This effect can be appreciated in simulations plotted in Figure 4 (code available at https://github.com/metacoglab/RouaultDomainReview). Here we generated confidence rating data from N=100 simulated subjects across two “domains.” The group metacognitive efficiency was set to 0.8 in both domains, and individual subject meta-d’/d’ values sampled from a bivariate Gaussian distribution with a true correlation in metacognitive efficiency between domains of 0.5. We sampled confidence rating counts for known meta-d’/d’ values using the metad_sim function from the HMeta-d toolbox (https://github.com/metacoglab/HMeta-d), keeping confidence rating criteria fixed across domains and subjects. The number of trials per subject differed between simulations (50 vs. 400). The model outputs a posterior belief distribution over the across-domain correlation coefficient. It can be seen that as the number of trials per subject increases (i.e., the certainty associated with individual meta-d’ estimates goes up, lower panel in Figure 4), we can be more certain about the presence of a domain-general correlation (narrower posterior density). We recommend applying such multi-level models when analyzing individual difference correlations to ensure this parameter uncertainty is appropriately taken into account.
Other studies have investigated relationships between metacognition and other aspects of personality and executive function which, if found, would lend support to a domain-general metacognitive contribution to metacognition. For instance, factors such as general intelligence or motivation to engage with a task could affect metacognition over multiple domains. However, if such general factors are significantly altered, it is unlikely that metacognitive processes would be selectively affected while also leaving first-order performance spared; for instance, an altered ability to follow task instructions following a prefrontal cortex (PFC) lesion is likely to affect both task performance and metacognitive evaluation. The integrity of these “global” factors can thus be seen as a necessary but not sufficient condition for enabling metacognition. Notably, however, despite both relying on aspects of higher cognition, we have found that over several datasets perceptual metacognitive efficiency is not related to measures of fluid intelligence (Fleming, Huijgen, & Dolan, 2012; Palmer, David, & Fleming, 2014), even when such correlations were examined in a large-scale dataset of ~1,000 individuals (Rouault, Seow, Gillan, & Fleming, 2018). Such independence may be due to fluid intelligence relying on posterolateral frontal and parietal “multiple demand” regions (Woolgar et al., 2010), whereas metacognition has been linked to anterior prefrontal regions, as considered in more detail below.

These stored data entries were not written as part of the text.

/-- Performs a granted write, cut at 64 B lines of stacked memory; one to the host window leaves as one write of its size (R330). `fuel`
bounds the number of pieces. -/
def performWrite (cx : BitVec 12) : Nat → State → Nat → List Byte → State
  | 0, s, _, _ => s
  | f + 1, s, pa, bs =>
    if bs.isEmpty then s
    else
      let n := 64 - pa % 64
      match paClass pa with
      | .stacked => performWrite cx f (writeLine s cx pa (bs.take n)) (pa + n) (bs.drop n)
      | .hostWin x => hostWriteOut cx x bs s
      | _ => performWrite cx f (writeStore s pa (bs.take n)) (pa + n) (bs.drop n)

/-- R254, R255: the uncorrectable lines among n bytes are counted and logged as reads of a context. -/
def noteBads (s : State) (cx : BitVec 12) (pa n : Nat) : State :=
  if s.ms.bad.isEmpty || n = 0 then s
  else (List.range ((pa % 64 + n + 63) / 64)).foldl (fun s j =>
    let a := pa / 64 * 64 + 64 * j
    match paClass a with
    | .stacked =>
      if s.ms.bad.contains (badKey s a) then
        logErr 0x21 3 2 (chanIdx s.fr.ilv a) cx.toNat (wOf a) (countUncorrectable s (chanIdx s.fr.ilv a)) else s
    | _ => s) s

/-- A checked write of a whole access (R35). -/
def checkedWrite (s : State) (a : Acc) (pa : Nat) (bs : List Byte) : Except (BitVec 8) State :=
  match refusal s { a with write := true } pa bs.length with
  | some r => .error r
  | none => .ok (performWrite a.cxid (bs.length + 1) s pa bs)

/-- A checked read of a whole access (R35). -/
def checkedRead (s : State) (a : Acc) (pa n : Nat) : Except (BitVec 8) (List Byte) :=
  match refusal s { a with write := false } pa n with
  | some r => .error r
  | none => .ok (readBytes s pa n)

/-- R394, R405: counts and logs an uncorrectable read of tile i's store. The manual gives no code for the reader: a free
value (assumption 7). -/
def noteStore (i off : Nat) (s : State) : State :=
  let (r, s) := takeFree s
  logErr 0x14 3 0 i r.toNat (wOf off) { s with rel := { s.rel with tsUncorrectable := s.rel.tsUncorrectable + 1 } }

/-- R254: counts and logs an uncorrectable read of stacked memory, or of a tile store. -/
def noteUncorrectable (s : State) (cx : BitVec 12) (pa : Nat) : State :=
  match paClass pa with
  | .stacked =>
    let c := chanIdx s.fr.ilv pa
    logErr 0x21 3 2 c cx.toNat (wOf pa) (countUncorrectable s c)
  | .store i off => noteStore i off s
  | _ => s

/-- The context that Muslin code of a frame runs in (R263), or 0 in the Serge world. -/
def cxidOf (s : State) (serge : Bool) : BitVec 12 :=
  if serge then 0 else match s.fr.ft with | some ft => ft.cxid | none => 0xFFF

/-- What a tile's code is as an accessor. -/
def accOf (s : State) (i : Nat) (serge inlib write : Bool) : Acc :=
  { write := write, serge := serge, cxid := cxidOf s serge, calOwn := if inlib then some i else none, bar := false,
    die := some (i / 1280) }

/-! ## Trace -/

/-- R406: the die in whose buffer a record waits, 8 the hub's: sources 0, 1, 3 and 8 name a tile, 2 a region, 6 a channel. -/
def traceDie (src idx : Nat) : Nat :=
  if src = 0 ∨ src = 1 ∨ src = 3 ∨ src = 8 then idx / 1280 else if src = 2 then idx / 20 else if src = 6 then idx / 128 else 8

/-- R406: the records that the dies have made in the running cycle. -/
def traceWaiting (s : State) : SMap Nat := if s.rel.traceStamp = s.fr.cyc then s.rel.traceNow else []

/-- R406: writes a trace record at its place in the ring, by an ordinary Serge-world write, which is refused where the ring is
protected (R55); a refused record keeps its place in the ring and counts as written (DESIGN CHOICE, assumption 132). The event code and
the two details are not given by the manual: free values (assumption 18). -/
def traceWrite (src idx : Nat) (s : State) : State :=
  let (e, s) := takeFree s
  let (d1, s) := takeFree s
  let (d2, s) := takeFree s
  let rec0 := leBytes 1 src ++ leBytes 1 e.toNat ++ leBytes 2 (idx % 2 ^ 14) ++ leBytes 4 d1.toNat
    ++ leBytes 8 s.fr.cyc.toNat ++ leBytes 8 s.fr.fnum.toNat ++ leBytes 8 d2.toNat
  let size := 2 ^ s.rel.traceExp.toNat
  let pa := s.rel.traceBase.toNat + 32 * s.rel.tracePos % size
  let a : Acc := { write := true, serge := true, cxid := 0, calOwn := none, bar := false, die := none }
  let s := match checkedWrite s a pa rec0 with | .ok s => s | .error _ => s
  { s with rel := { s.rel with
      tracePos := s.rel.tracePos + 1
      traceBytes := s.rel.traceBytes + 32
      traceOver := if size ≤ 32 * s.rel.tracePos then s.rel.traceOver + 1 else s.rel.traceOver } }

/-- R406: a trace record of a source when it is enabled and the ring is in place. A die buffers 4 KiB of records, which leave at the
end of the cycle; one that finds the buffer full is dropped and counted (assumption 18). -/
def trace (src idx : Nat) (s : State) : State :=
  if !s.rel.traceMask.getLsbD src || s.rel.traceOwner = 0xFFF then s
  else
    let d := traceDie src idx
    let w := traceWaiting s
    let n := smGet 0 w d
    let s := { s with rel := { s.rel with traceStamp := s.fr.cyc, traceNow := smSet 0 w d (n + 1) } }
    if 128 ≤ n then { s with rel := { s.rel with traceDropped := s.rel.traceDropped + 1 } } else traceWrite src idx s

/-- R333: the message of a vector leaves, or a masked one sets its pending bit. Messages need MSI-X and bus mastering. -/
def msixSend (v : Nat) (s : State) : State :=
  let masked := s.host.msixMask || (smGet (1#128 <<< 96) s.host.msixTable v).getLsbD 96
  if !s.host.msixEn || !s.host.bme then s
  else if masked then { s with host := { s.host with msixPend := s.host.msixPend ||| (1#64 <<< v) } }
  else trace 9 v (emit s (.msix (BitVec.ofNat 6 v)))

/-- R332, R333: a cause of vector v. Vectors 0 to 8 need their enable, 9 to 15 are never raised. -/
def raiseIrq (v : Nat) (s : State) : State :=
  if (v < 9 && !s.host.irqen.getLsbD v) || (9 ≤ v && decide (v < 16)) then s
  else
    let h := hostNow s
    let s := { s with host := { h with nowIrq := h.nowIrq ||| (1#64 <<< v) } }
    if s.host.irqst.getLsbD v then s
    else msixSend v { s with host := { s.host with irqst := s.host.irqst ||| (1#64 <<< v), nowSent := s.host.nowSent ||| (1#64 <<< v) } }

/-! ## Flags, counters and signals -/

/-- R93: flags F0 to F31 as logical index i sees them. -/
def flagsOf (s : State) (i : Nat) : BitVec 32 :=
  let c := clusterOf s (i / 16)
  (c.f ++ (tileOf s i).f)

/-- The record of the running cycle; one of an earlier cycle is empty. -/
def sameNow (s : State) (o : CycleOps) : CycleOps :=
  if o.stamp = s.fr.cyc then o else { CycleOps.zero with stamp := s.fr.cyc }

/-- R17, R96: the flags after a change in a cycle: a set wins over every clear of the cycle. -/
def flagsAfter (o : CycleOps) (f mask : BitVec 32) (set : Bool) : BitVec 32 :=
  if set then f ||| mask else f &&& ~~~(mask &&& ~~~o.sets)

In summary, analyses of individual differences in metacognitive efficiency indicate the presence of domain-general contributions to confidence judgments across distinct perceptual discrimination tasks. Such variation in metacognition is isolated from variation in first-order performance. However, it remains unclear whether a shared resource supports metacognitive efficiency across more distant domains, such as recognition memory and perceptual discrimination. One important consideration in conducting such cross-domain correlation analyses is to ensure that uncertainty in estimation of metacognition within a particular domain is appropriately propagated to the analysis of between-domain correlations, which is now possible within hierarchical Bayesian frameworks. Taken together these findings also raise the issue of how to define a separation between domains, and whether the notion of domain should instead be considered as existing along a continuum or gradient (see “Computational processes” section below). Furthermore we should remain mindful that the architecture of metacognition (and therefore any shared variance between different tasks) may well be organized along different lines than the cognitive processes being monitored, and which are typically compared in the laboratory (e.g., perception, memory).

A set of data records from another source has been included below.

/-- R330, R331: what the host has answered for the pieces of a load that lie in host memory, in order. -/
def hostAnswers (s : State) (i : Nat) (l : Load) : List (Option (Bool × List Byte)) :=
  (s.host.reqs.filter fun r => r.lti == some (i, l.seq)).map fun r => r.done

/-- The byte of a cached line, if a line of the data cache holds it. -/
def cachedByte (t : Tile) (pa : Nat) : Option Byte := (findLine t.cache.dlines pa).map fun c => c.data.getD (pa % 64) 0

/-- R111, R118: the bytes of a piece outside host memory: from the lines the cache holds, the others from memory after their checks. -/
def pieceGot (s : State) (i : Nat) (l : Load) (p : Nat × Nat) : Got :=
  let t := tileOf s i
  let cached := (cachedPieces l.tr l.size).contains p
  let pas := (List.range p.2).map (p.1 + ·)
  let hold := fun pa => if cached then cachedByte t pa else none
  let a := accOf s i l.who.serge l.who.inlib false
  if cached && (pieceLines [p]).any fun n => t.cache.reqs.any fun r => !r.code && !r.prefetch && r.addr == n then .notYet
  else match pas.findSome? fun pa => if (hold pa).isSome then none else byteRefusal s a pa with
    | some r => .refused r
    | none => .data (pas.map fun pa => match hold pa with | some b => b | none => readByte s pa)

/-- R35: the pieces of a load together: the lowest refused byte gives the reason, and no piece is awaited for a load that is refused. -/
def joinGot : List Got → Got
  | [] => .data []
  | .refused r :: _ => .refused r
  | .notYet :: gs => (match joinGot gs with | .refused r => .refused r | _ => .notYet)
  | .data bs :: gs => (match joinGot gs with | .data cs => .data (bs ++ cs) | g => g)

/-- R35, R36: what each piece of a load receives, with the host's answers in order. -/
def piecesGot (s : State) (i : Nat) (l : Load) : List (Nat × Nat) → List (Option (Bool × List Byte)) → List Got
  | [], _ => []
  | p :: ps, as =>
    if isHostPa p.1 then
      match as with
      | [] => .notYet :: piecesGot s i l ps []
      | none :: as => .notYet :: piecesGot s i l ps as
      | some (true, bs) :: as => .data bs :: piecesGot s i l ps as
      | some (false, _) :: as => .refused 7 :: piecesGot s i l ps as
    else pieceGot s i l p :: piecesGot s i l ps as

/-- What a translated load receives. -/
def memGot (s : State) (i : Nat) (l : Load) : Got := joinGot (piecesGot s i l (pieces l.tr l.size) (hostAnswers s i l))

/-- R127, R128, R458: what a load receives now. One that took its data from the store buffer is refused all the same when its
translation is. -/
def loadGot (s : State) (i : Nat) (l : Load) : Got :=
  match l.tr with
  | .walking => .notYet
  | .refused r => .refused r
  | tr => match l.fwd with
    | some bs => .data bs
    | none =>
      if l.overload then .notYet
      else match tr with
        | .scratch => .data (scratchRead (tileOf s i) l.va l.size)
        | _ => if accessHeld s (pieces l.tr l.size) then .notYet else memGot s i l

/-- R85: the value of a load. -/
def loadValue (l : Load) (bs : List Byte) : Word :=
  if l.sx then sext64 (8 * l.size) (leNat bs) else wOf (leNat bs)

/-- R85: a load lands in its result port. -/
def landLoad (s : State) (i : Nat) (l : Load) (bs : List Byte) : State :=
  let v := loadValue l bs
  let s := modTile s i fun t =>
    let b := bankAt t l.who.bank
    setBankAt t l.who.bank (match l.k.toNat with
      | 0 => { b with r0 := v }
      | 1 => { b with r1 := v }
      | 2 => { b with r2 := v }
      | _ => { b with r3 := v })
  let s := { s with host := { s.host with reqs := s.host.reqs.filter fun r => r.lti != some (i, l.seq) } }
  opDone (dropSeq s i l.seq) i l.wid

/-- R119: the translation that an access which waits for a walk will have. -/
def comingOf (s : State) (i : Nat) (w : Who) (store patch : Bool) (va n : Nat) (tr : Trans) : Trans :=
  if tr != .walking then tr
  else match (fillTlb s i w.serge false va).1, (fillTlb s i w.serge false (va + n - 1)).1 with
    | some e1, some e2 => (match joinPages s i w store patch va n e1 e2 with | .hit tr => tr | _ => tr)
    | _, _ => tr

/-- R119: the translation that a buffered store which waits for a walk will have. -/
def comingTr (s : State) (i : Nat) (e : SbEntry) : Trans := comingOf s i e.who true e.patch e.va e.data.length e.tr

/-- R119: the earlier loads to a destination of an access that have not taken their data. -/
def loadsBefore (s : State) (i seq n : Nat) (tr : Trans) : List Load :=
  (tileOf s i).loads.filter fun l =>
    l.fwd.isNone && !l.overload && decide (l.seq < seq) && samePath s l.size (comingOf s i l.who false false l.va l.size l.tr) n tr

/-- R62, R119: a handed-off store waits: for the copy of its destination, or for the walk of an earlier load to it. -/
def storeBlocked (s : State) (i : Nat) (e : SbEntry) : Bool :=
  accessHeld s (pieces e.tr e.data.length) || (loadsBefore s i e.seq e.data.length e.tr).any fun l => l.tr == .walking

/-- R119: an earlier store to a destination of the load is still buffered. -/
def storeAhead (s : State) (i : Nat) (l : Load) : Bool :=
  (tileOf s i).sb.any fun e =>
    e.kind == .store && decide (e.seq < l.seq) && samePath s l.size l.tr e.data.length (comingTr s i e)

/-- The host requests of a load are done with. -/
def dropHostReqs (s : State) (i : Nat) (l : Load) : State :=
  { s with host := { s.host with reqs := s.host.reqs.filter fun r => r.lti != some (i, l.seq) } }

/-- R254, R255: a load's reads of memory are counted: corrected ones, and the uncorrectable one that refuses it. -/
def noteLoad (s : State) (i : Nat) (l : Load) : State :=
  let t := tileOf s i
  let direct := (pieces l.tr l.size).filter fun p => (List.range p.2).any fun j =>
    !(cachedPieces l.tr l.size).contains p || (cachedByte t (p.1 + j)).isNone
  if l.noted then s
  else match piecesBad s direct with
    | some pa => noteUncorrectable s (cxidOf s l.who.serge) pa
    | none => direct.foldl (fun s p => noteReads s p.1 p.2) s

/-- R119: a load waits for an earlier store to a destination of it, buffered or held up. -/
def loadBlocked (s : State) (i : Nat) (l : Load) : Bool :=
  l.tr == .walking || storeAhead s i l || (storesBefore s i l.seq l.size l.tr).any (storeBlocked s i)

/-- R119: a load takes its data at its destination now, ahead of a later access of the tile there. -/
def captureLoad (s : State) (i : Nat) (l : Load) : State :=
  if loadBlocked s i l then s
  else
    let s := performBefore s i l.seq l.size l.tr
    let got := match loadGot s i l with
      | .notYet => memGot s i { l with tr := uncached l.tr }
      | g => g
    match l.tr, got with
    | .refused _, _ => s
    | _, .data bs =>
      modTile (noteLoad s i l) i fun t => { t with
        loads := t.loads.map fun x => if x.seq == l.seq then { x with fwd := some bs, noted := true } else x }
    | _, _ => s

/-- R119: what must reach the destinations of a load before it: earlier stores are performed, earlier loads take their data. None
while one of them must still wait. -/
def orderedBefore (s : State) (i : Nat) (l : Load) : Option State :=
  let ls := loadsBefore s i l.seq l.size l.tr
  if loadBlocked s i l || ls.any (loadBlocked s i) then none
  else some (ls.foldl (fun s x => captureLoad s i x) (performBefore s i l.seq l.size l.tr))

Domain-generality in metacognitive ability (2): neuropsychology
The study of individual differences identifies shared variance in behavioral performance across a large number of healthy individuals. In contrast, neuropsychology seeks to identify dissociations between abilities induced by patterns of brain damage. Classic studies by Shimamura and colleagues revealed that metamemory abilities (such as feeling of knowing [FOK] or JOLs) are selectively impaired following frontal lesions (Janowsky, Shimamura, & Squire, 1989; Shimamura & Squire, 1986). Metamemory evaluation has itself been divided into distinct judgment types (see Chua, Pergolizzi, & Weintraub, 2014, for a review). A key distinction is that judgments can be either prospective, occurring prior to memory retrieval, or retrospective. Prospective judgments include FOK, the likelihood of recognizing an item that currently cannot be recalled, and JOL, a belief during learning about the success of subsequent recall. More recent studies indicated such lesion deficits may not apply to all forms of metamemory judgment. For instance, two independent studies found that damage to the medial PFC was associated with decreased prospective FOK accuracy but intact retrospective confidence judgments (Schnyer et al., 2004) and JOLs (Modirrousta & Fellows, 2008). The reverse dissociation was reported by Pannu and Kaszniak (2005), who found that deficits in retrospective confidence judgments were associated with lateral frontal lesions.

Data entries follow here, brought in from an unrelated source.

/-- R300, R96: message lines go into a slot, the count advances, the target changes, the interrupt is raised. Messages of one cycle
take slots in their order. -/
def deliverLines (s : State) (i mb key : Nat) (lines : List Byte) : State :=
  let m := (tileOf s i).mesh
  let p := smGet 0 m.mb mb
  let n := smGet 0 m.rc mb
  let arrived := if m.stamp = s.fr.cyc then m.arrived else []
  let mine := arrived.filter fun a => a.mb == mb
  let all := insertArrival ⟨key, mb, lines, []⟩ mine
  let s := liftArrivals i p n mine.reverse s
  let (placed, s) := placeArrivals i p (n - mine.length) all s
  let s := modTile s i fun t => { t with mesh := { t.mesh with
    rc := smSet 0 t.mesh.rc mb (n + 1), stamp := s.fr.cyc, arrived := (arrived.filter fun a => a.mb != mb) ++ placed } }
  let sg : BitVec 8 := BitVec.ofNat 8 (b2n (wBit p 12) + 2 * wBits p 10 6 + 64 * b2n (wBit p 11) + 128 * b2n (wBit p 13))
  let s := changeFor s i sg
  if wBit p 5 then raiseInt s i (decide (6 ≤ mb)) 32 (0x10 + mb) 0 else s

/-- R302: a message to a tile of this package: refused (NAK), or delivered. From a tile of this package, `die` is its die; one that no
route joins to the tile's has the tile unavailable (R297). -/
def deliverMessage (s : State) (die : Option Nat) (i mb key : Nat) (lines : List Byte) : Bool × State :=
  if !idxAvail s i || unreachable s die (i / 1280) then (false, s)
  else if !wBit (smGet 0 (tileOf s i).mesh.mb mb) 0 then
    (false, modTile s i fun t => { t with mesh := { t.mesh with rdrop := true } })
  else (true, deliverLines s i mb key lines)

/-- R303: the lines of one flit of a put, checked as a whole: status and state. -/
def performPut (s : State) (cx : BitVec 12) (pa : Nat) (lines : List Byte) : Nat × State :=
  if 0x12000000000 < pa + lines.length then (2, s)
  else match checkedWrite s { write := true, serge := false, cxid := cx, calOwn := none, bar := false, die := none } pa lines with
    | .ok s => (0, s)
    | .error r => (if r = 2 then 2 else 1, s)

/-- R304: a completion of a remote operation, or its end. -/
def remoteDone (s : State) (lti : Nat) (tag : BitVec 12) (nak rto : Bool) : State :=
  let s := { s with tw := { s.tw with remote := s.tw.remote.filter fun r => r.tag != tag || r.lti != lti } }
  match (tileOf s lti).mesh.out.find? fun o => o.remote && o.tag == tag with
  | none => s
  | some o =>
    let s := modTile s lti fun t => { t with mesh := { t.mesh with
      out := t.mesh.out.erase o
      nak := t.mesh.nak || (nak && o.live)
      rto := t.mesh.rto || (rto && o.live) } }
    if o.live then opDone s lti o.wid else s

/-- R304: one flit's completion arrives; the last one completes the operation. -/
def remoteFlitDone (s : State) (lti : Nat) (tag : BitVec 12) (status : Nat) : State :=
  match s.tw.remote.find? fun r => r.tag == tag && r.lti == lti with
  | none => s
  | some r =>
    let nak := r.nak || decide (status ≠ 0)
    if r.flits ≤ 1 then remoteDone s lti tag nak false
    else { s with tw := { s.tw with remote := s.tw.remote.map fun x =>
        if x == r then { x with flits := x.flits - 1, nak := nak } else x } }

/-- R310: the completion that answers a put or message, sent by the table when there is a route. -/
def answer (s : State) (h : BitVec 256) (status : Nat) : State :=
  let d := hField h 49 44
  let f : FlitInfo :=
    { typ := 3, vc := 1, dst := d, addr := 0, slti := hField h 121 108, tag := hField h 133 122, nl := 0,
      cxid := 0, status := status, w := false, ttl := 16, src := s.tw.id.toNat }
  match routeOf s d with
  | some k => sendOn s k ⟨mkHeader f, [], none⟩
  | none => s

/-- Lines of a flit. -/
def flitLines (h : BitVec 256) (p : List Byte) : List Byte := p.take (64 * (hField h 135 134 + 1))

/-- R303: a put flit for this package. -/
def putArrives (s : State) (h : BitVec 256) (p : List Byte) : State :=
  let (st, s) := performPut s (BitVec.ofNat 12 (hField h 147 136)) (hField h 107 64) (flitLines h p)
  answer s h st

/-- R310: whether a message may enter a mailbox: status. -/
def messageStatus (s : State) (h : BitVec 256) : Nat :=
  let i := hField h 77 64
  let mb := hField h 80 78
  let cx := BitVec.ofNat 12 (hField h 147 136)
  if !idxAvail s i then 2
  else if 6 ≤ mb then (if h.getLsbD 62 then 0 else 3)
  else match s.fr.ft with
    | some ft => if ft.cxid = cx then 0 else 3
    | none => 3

/-- R302, R308, R310: a message flit for this package; one for a tile that is being copied is held, in its buffer. -/
def messageArrives (s : State) (h : BitVec 256) (p : List Byte) (buf : Option (Nat × Nat)) : State :=
  let i := hField h 77 64
  if (clusterOf s (i / 16)).copying = some (i % 16) then
    { s with tw := { s.tw with held := s.tw.held ++ [⟨h, p, buf⟩] } }
  else
    let s := oweCredit s buf
    let st := messageStatus s h
    if st ≠ 0 then answer s h st
    else
      let (ok, s) := deliverMessage s none i (hField h 80 78) (arrivalKey true (hField h 121 108)) (flitLines h p)
      answer s h (if ok then 0 else 3)

/-- R306, R310: a flit that this package can neither consume nor forward is dropped and counted; its buffer is free. -/
def dropFlit (s : State) (k : Nat) (buf : Option (Nat × Nat)) : State :=
  let l := linkOf s k
  oweCredit (setLink s k { l with dropped := sat32 l.dropped }) buf

/-- R308, R310: a flit for another package goes on, and leaves its buffer when it does, or is dropped and answered. -/
def forwardFlit (s : State) (k : Nat) (h : BitVec 256) (p : List Byte) (buf : Option (Nat × Nat)) : State :=
  let ttl := hField h 61 56
  let lost := fun (s : State) =>
    let s := dropFlit s k buf
    if hField h 3 0 = 1 ∨ hField h 3 0 = 2 then answer s h 4 else s
  match routeOf s (hField h 55 50) with
  | some out =>
    if ttl = 0 then lost s
    else sendOn s out ⟨hSet (hSet (hSet h 61 56 (ttl - 1)) 43 30 0) 255 224 0, p, buf⟩
  | none => lost s

/-- R306, R310: an accepted flit is consumed or forwarded; one of a reserved type is dropped and counted wherever it is bound. Membership
and management content come by their own commands. -/
def consume (s : State) (k : Nat) (h : BitVec 256) (p : List Byte) : State :=
  let buf := some (k, hField h 5 4)
  let typ := hField h 3 0
  if typ = 0 ∨ typ = 4 ∨ 7 ≤ typ then dropFlit s k buf
  else if hField h 55 50 ≠ s.tw.id.toNat then forwardFlit s k h p buf
  else match typ with
    | 1 => putArrives (oweCredit s buf) h p
    | 2 => messageArrives s h p buf
    | 3 => remoteFlitDone (oweCredit s buf) (hField h 121 108) (BitVec.ofNat 12 (hField h 133 122)) (hField h 151 148)
    | _ => oweCredit s buf

/-! ## Receiving -/

/-- R307: resends the whole replay buffer. -/
def resendAll (s : State) (k : Nat) : State :=
  let l := linkOf s k
  if l.status ≠ 2 then s
  else l.replay.foldl (fun s f =>
    let (h, l) := stamp (linkOf s k) f.hdr
    emit (setLink s k { l with resendCount := sat32 l.resendCount }) (.flit (BitVec.ofNat 3 k) (withCrc h f.payload) f.payload)) s

/-- R309: a link stops and retrains. -/
def startRetrain (s : State) (k : Nat) (l : Link) : State :=
  setLink s k { l with status := 1, retrains := sat32 l.retrains, resends := 0 }

/-- R307: a resend without progress; after 16 of them the link retrains. -/
def resendAgain (s : State) (k : Nat) : State :=
  let l := linkOf s k
  if l.status ≠ 2 || l.replay.isEmpty then s
  else if 16 ≤ l.resends then startRetrain s k l
  else resendAll (setLink s k { l with resends := l.resends + 1 }) k

/-- R307: an acknowledgement frees the replay buffer up to ACK; NAK resends the rest. -/
def takeAck (s : State) (k : Nat) (h : BitVec 256) : State :=
  if hField h 30 30 = 0 then s
  else
    let l := linkOf s k
    let ack := hField h 29 18
    let keep := l.replay.dropWhile fun f => decide ((ack + 4096 - hField f.hdr 17 6) % 4096 < 1024)
    let l' := { l with replay := keep, resends := if keep.length < l.replay.length then 0 else l.resends }
    let s := setLink s k l'
    if hField h 31 31 = 1 then resendAgain s k else s

/-- R308: returned credits. -/
def takeCredits (s : State) (k : Nat) (h : BitVec 256) : State :=
  let l := linkOf s k
  let c := hField h 43 42
  let n := hField h 41 32
  if n = 0 then s else setLink s k { l with credits := smSet 0 l.credits c (smGet 0 l.credits c + n) }

/-- R306: a control flit of this package. -/
def controlHeader (s : State) (nak : Bool) : BitVec 256 :=
  hSet (BitVec.ofNat 256 (7 + s.tw.id.toNat % 64 * 2 ^ 44)) 31 31 (b2n nak)

/-- R307: whether a type carries a sequence number. -/
def sequenced (typ : Nat) : Bool := typ != 0 && typ != 7 && typ != 4

/-- R307, R308: a flit arrives on a link that is up. Its bits are not to be trusted when its CRC fails: a NAK answers it, unless it says
that it is a tick. -/
def flitArrives (s : State) (k : Nat) (h : BitVec 256) (p0 : List Byte) : State :=
  let l := linkOf s k
  let typ := hField h 3 0
  let p := fullPayload p0
  if l.status ≠ 2 then s
  else if (flitCrc h p).toNat ≠ hField h 255 224 then
    let l := { l with crcFails := sat32 l.crcFails }
    if typ = 4 then setLink s k { l with ticksLost := sat32 l.ticksLost }
    else sendPlain (setLink s k l) k (controlHeader s true) []
  else
    let s := pumpAll k (takeCredits (takeAck s k h) k h)
    if !sequenced typ then s
    else
      let l := linkOf s k
      let seq := hField h 17 6
      if seq = l.expSeq.toNat then
        let l := { l with expSeq := l.expSeq + 1, sinceAck := l.sinceAck + 1 }
        consume (setLink s k l) k h p
      else if (l.expSeq.toNat + 4095 - seq) % 4096 < 1024 then s
      else sendPlain s k (controlHeader s true) []

/-! ## Links -/

/-- R308: credits granted at link-up. -/
def freshCredits : SMap Nat := [(0, 512), (1, 256), (2, 16), (3, 32)]

/-- R309: the widest of 16, 8 and 4 lanes without a failed one. -/
def widest (failed : BitVec 16) : Nat :=
  let clear := fun (lo n : Nat) => (List.range n).all fun j => !failed.getLsbD (lo + j)
  if clear 0 16 then 16
  else if clear 0 8 || clear 8 8 then 8
  else if clear 0 4 || clear 4 4 || clear 8 4 || clear 12 4 then 4
  else 0

/-- R308, R309, R405: a link is failed; its replay buffer is discarded, and what waits to leave by it, whose buffers are free. -/
def failLink (s : State) (k : Nat) : State :=
  let l := linkOf s k
  let s := l.waiting.foldl (fun s f => oweCredit s f.buf) s
  let l := linkOf s k
  trace 4 k (logErr 0x41 4 5 k 0 0 (setLink s k { l with status := 3, lanes := 0, replay := [], waiting := [], afresh := false }))

/-- R308: a link comes up: sequence numbers start afresh and credits are granted. -/
def linkAfresh (l : Link) : Link :=
  { l with nextSeq := 0, expSeq := 0, replay := [], sinceAck := 0, resends := 0, credits := freshCredits, owe := [], afresh := false }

Fewer studies have taken a neuropsychological approach to ask whether metacognitive deficits are shared across multiple task domains. Fleming et al. (2014) studied three groups of subjects matched for age and IQ—a healthy control group, a group with aPFC lesions, and a group with temporal lobe lesions. Each participant completed both a recognition memory task with word stimuli and a perceptual discrimination task about the relative density of two dot patches. In both tasks retrospective confidence ratings were elicited on a trial-by-trial basis, allowing assessment of meta-d’ for each subject/task domain. A selective deficit in metacognitive efficiency (meta-d’/d’) for perceptual discrimination was observed in the aPFC group (Figure 5a) despite equivalent first-order performance and metacognitive bias. Such a result is consistent with a contribution of aPFC to metacognition of perceptual decision-making (Allen et al., 2017; Fleming, Weil, Nagy, Dolan, & Rees, 2010; Yokoyama et al., 2010), but suggests other brain regions may be sufficient to support intact metacognition of recognition memory (Baird et al., 2013; McCurdy et al., 2013). Notably, all patients were tested in a post-acute phase of their lesion, so it is possible that an early domain-general deficit may have been observed sooner after surgery. More generally, neuroplasticity and reorganization following lesions make it difficult to draw strong conclusions about the typical functional anatomy of metacognition from lesion studies alone (Lemaitre, Herbet, Duffau, & Lafargue, 2017).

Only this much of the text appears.